One of the most influential federal health journals in the United States has published unsupported claims about the benefits of masks in preventing transmission of COVID-19, according to authors of a manuscript recently accepted for publication in The American Journal of Medicine.

The claims come from the U.S. Centers for Disease Control and Prevention’s (CDC) Morbidity and Mortality Weekly Report (MMWR), which has a powerfully persuasive effect on public health decision-making. How the studies published in the MMWR advance scientific understanding “remain largely opaque to the general public,” the authors wrote in the pre-proofed paper. For this reason, the authors expressed, it is essential to dig into how agency conclusions—and subsequent recommendations that affect citizens across the globe—are made.

Researchers at the University of California–San Francisco and the University of Southern Denmark analyzed 77 studies published after 2019. Conclusions favoring masks were seen in over 75 percent of the studies.

However, after further scrutiny, researchers discovered questionable qualities in most of the studies—qualities that could easily misrepresent results and confuse readers such as health care professionals, researchers, and the public. These qualities included poor study design, scarcity of statistical significance, dubious methods for assessing mask effectiveness, failure to cite conflicting data, and lack of randomization.

Moreover, over 50 percent of the studies failed to use appropriate language when synthesizing findings, labeling results as causal instead of correlative or associative. Scientific principles dictate that causation cannot be inferred based on retrospective, cross-sectional, or observational designs—the only three designs used across all 77 studies.

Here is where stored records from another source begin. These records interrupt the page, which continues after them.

-- ==== Sys2Proof/Tests/Slice0.lean ====
section
/-! SUPPORT. Tests. Expected results come from the manual's worked cases and tables, or from hand calculation; the witnesses at
the end show, for each statement with hypotheses, a state and operands that meet them. -/

namespace Sys2Proof.Tests

open Sys2Proof.Machine

set_option Elab.async false

/-! ### Decoding: words written out from the encoding tables (R80 to R86) -/

/-- The bundle of the worked case "One bundle, assembled" (R91). -/
theorem test_decode_r91 : decodeWord 0x80200003 = .ok (.stall 3) ∧ decodeWord 0x10430FFE = .ok (.addi .a 3 1 0x7FE) ∧
    decodeWord 0x30043203 = .ok (.lds 4 6 .i32 3) ∧ decodeWord 0x422621C9 = .ok (.vfadd 6 4 7 1 .f32) := by decide

/-- The loop of R99's worked case. -/
theorem test_decode_r99 : decodeWord 0x81001402 = .ok (.loop 0 5 2) ∧ decodeWord 0x80408002 = .ok (.brScalar false 2 2) ∧
    decodeWord 0x104217FF = .ok (.addi .a 2 2 0x7FF) ∧ decodeWord 0x81600000 = .ok .tend := by decide

/-- The constant of R115. -/
theorem test_decode_r115 : decodeWord 0x90651234 = .ok (.movi .a 5 0x1234) ∧ decodeWord 0x90855678 = .ok (.movhi .a 5 0x5678) := by decide

/-- The worked encodings of 05_load_store.md. -/
theorem test_decode_load_store : decodeWord 0xB0240BFE = .ok (.sts 4 1 .b8 0xFE) ∧ decodeWord 0xB0A32A14 = .ok (.ldvx 3 5 8 2 .b4) ∧
    decodeWord 0xB1421B68 = .ok (.stg 2 3 .b8 ⟨.rel, .mod⟩) ∧ decodeWord 0xB1674A42 = .ok (.atg 7 9 .min true ⟨.rlx, .clu⟩) ∧
    decodeWord 0xB18A5B32 = .ok (.casg 10 11 12 true ⟨.ar, .mod⟩) := by decide

/-- The worked encodings of 06_vector.md. -/
theorem test_decode_vector : decodeWord 0xC2820059 = .ok (.vffma 2 0 1 3 .f32) ∧ decodeWord 0xC4261832 = .ok (.vred 6 3 .sum 1 (.fp .f32)) ∧
    decodeWord 0xC4E411C2 = .ok (.vmovs 4 2 7 false .i32) ∧ decodeWord 0xC504000A = .ok (.vdefer 4 0 0 1 1) ∧
    decodeWord 0xC52A2AA0 = .ok (.vdrain 10 5 2 true 1) := by decide

/-- The drain of 07_matrix.md's worked case. -/
theorem test_decode_mdrain : decodeWord 0xD081A9C0 = .ok (.mdrain 0 6 .bf16 3 true) := by decide

/-- One word for each further slot, bit by bit: B slot SUB (2 << 28 | 1 << 21 | d 2, a 3, b 4), M slot MZERO t2 (5 << 28 | 2 << 21 | 2 << 19),
F slot SLB s9 (6 << 28 | 3 << 21 | 9 << 16), X slot WWEAR s7, s1 (7 << 28 | 0x18 << 21 | 7 << 16 | 1 << 11). -/
theorem test_decode_slots : decodeWord 0x20221900 = .ok (.sub .b 2 3 4) ∧ decodeWord 0x50500000 = .ok (.mzero 2) ∧
    decodeWord 0x60690000 = .ok (.slb 9) ∧ decodeWord 0x73070800 = .ok (.wwear 7 1) := by decide

/-- An unassigned opcode, a reserved bit, and a code the form does not accept (R71, R73). -/
theorem test_decode_refuses : decodeWord 0x0FE00000 = .error .unassigned ∧ decodeWord 0x00010000 = .error .reserved ∧
    decodeWord 0x50800000 = .error .notAccepted := by decide

/-- The table's numbering: a row's bits are the word as it stands. -/
theorem test_decode_table : decodeTableWord 32 0x10430FFE = some (.addi .a 3 1 0x7FE) ∧ decodeTableWord 32 0x0FE00000 = none := by decide

/-- The encoder writes the same words. -/
theorem test_encode : encode (.lds 4 6 .i32 3) = some 0x30043203 ∧ encode (.vdrain 10 5 2 true 1) = some 0x452A2AA0 ∧
    encode (.casg 10 11 12 true ⟨.ar, .mod⟩) = some 0x318A5B32 ∧ encode .coldBoot = none := by decide

/-! ### Well-formedness: one ill-formed term for each check -/

theorem test_wf_flow : (Instr.loop 0 1 0).wf = false ∧ (Instr.loops 0 1 0).wf = false ∧ (Instr.fence ⟨.rlx, .mod⟩).wf = false := by decide

theorem test_wf_types : (Instr.fcvt .a 1 2 .f32 .f32).wf = false ∧ (Instr.fcvt .a 1 2 .mx4 .f32).wf = false ∧ (Instr.fcvt .a 1 2 .f32 .sq4).wf = false ∧
    (Instr.vcvt 1 2 .i8 .i8 0).wf = false ∧ (Instr.vcvt 1 2 .mx4 .f32 0).wf = false ∧ (Instr.vqnt 1 2 .f32 .f32 0).wf = false ∧
    (Instr.vqnt 1 2 .e4m3 .f64 0).wf = false ∧ (Instr.vqnt 1 2 .mx4 .f32 1).wf = false ∧ (Instr.vdqnt 1 2 .f32 .f32 0).wf = false ∧
    (Instr.vdqnt 1 2 .f64 .mx4 0).wf = false ∧ (Instr.vdqnt 1 2 .f32 .mx4 1).wf = false ∧ (Instr.vabs 1 2 0 .n8).wf = false := by decide

theorem test_wf_orders : (Instr.ldg 1 2 .i8 ⟨.rel, .mod⟩).wf = false ∧ (Instr.stg 1 2 .b1 ⟨.acq, .mod⟩).wf = false ∧
    (Instr.ats 1 2 .add true ⟨.rlx, .mod⟩).wf = false ∧ (Instr.cass 1 2 3 true ⟨.rlx, .vat⟩).wf = false := by decide

theorem test_wf_vector : (Instr.vred 1 2 .and 0 (.fp .f32)).wf = false ∧ (Instr.vscan 1 2 .xor 0 (.fp .f32) true).wf = false ∧
    (Instr.vsred 1 2 3 .or (.int .i8)).wf = false ∧ (Instr.vdefer 1 0 0 0 0).wf = false ∧ (Instr.vdefer 0 1 0 0 1).wf = false ∧
    (Instr.vdefer 0 0 1 0 2).wf = false ∧ (Instr.vdrain 31 1 0 false 1).wf = false := by decide

theorem test_wf_matrix : (Instr.mmul 0 1 0 7 0).wf = false ∧ (Instr.mmul 0 1 0 1 3).wf = false ∧ (Instr.mdrain 0 1 .i8 0 false).wf = false ∧
    (Instr.miter 0 1 false).wf = false ∧ (Instr.fmt 6).wf = false ∧ (Instr.fmt 0x38).wf = false := by decide

theorem test_wf_commands : (Instr.xcp 1 ⟨true, false, 5, 0⟩).wf = false ∧ (Instr.xcp 1 ⟨false, false, 1, 0⟩).wf = false ∧
    (Instr.xcph 1 3 ⟨false, false, 0, 0⟩).wf = false ∧ (Instr.xwin 1 2 true).wf = false := by decide

theorem test_wf_places : (Instr.freezeEnd (.compute 32 0)).wf = false ∧ (Instr.freezeEnd (.compute 0 48)).wf = false ∧
    (Instr.freezeEnd (.partition 32)).wf = false ∧ (Instr.commandCompletes (.slot 512 0) 0).wf = false ∧
    (Instr.commandCompletes (.slot 0 64) 0).wf = false ∧ (Instr.registerRead (.host 0) (.queueTable 32) 0).wf = false ∧
    (Instr.registerRead (.host 0) (.vfRing 0) 0).wf = false ∧ (Instr.registerRead (.hostIde 0 385 true) .pf 0).wf = false ∧
    (Instr.uncorrectableError (.memLine (2 ^ 40))).wf = false ∧ (Instr.uncorrectableError (.weightUnit (.compute 0 0) 1048656)).wf = false ∧
    (Instr.uncorrectableError (.vat 16)).wf = false ∧ (Instr.repairRecord (.spares (.compute 0 0) 1022 0)).wf = false ∧
    (Instr.repairRecord (.disableEngine (.compute 0 0) 3 0)).wf = false ∧ (Instr.repairRecord (.readmit 16 0)).wf = false ∧
    (Instr.queueStart 0 4096).wf = false ∧ (Instr.fenceMarkerAck .umpire 16).wf = false ∧ (Instr.hotReset 2).wf = false ∧ (Instr.linkDown 2).wf = false := by decide

/-! ### Numbers -/

/-- The five rows of R118's table. -/
theorem test_fcvt_r118 : convert rneOff .i32 .f32 0x40200000 = (2, flagX) ∧ convert rneOff .i32 .f32 0x7FC00000 = (0, flagI) ∧
    convert rneOff .i8 .i32 300 = (44, 0) ∧ convert rneOff .e4m3 .f32 0x7F800000 = (0x7F, flagO) ∧
    convert rneOff .f32 .i64 (2 ^ 24 + 1) = (0x4B800000, flagX) := by decide +kernel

The findings raise concern about the scientific journal’s reliability for informing health policy—a journal that does not require external peer review before publication, according to the authors.

“Over 60% of the included studies concluded masks were effective without statistically significant evidence to support this,” the authors wrote, noting that less than 15 percent of the 77 studies did provide such evidence. “For clinicians, simply reading the report conclusions pertaining to masks in MMWR may be misleading for advising patients and making health policy recommendations.”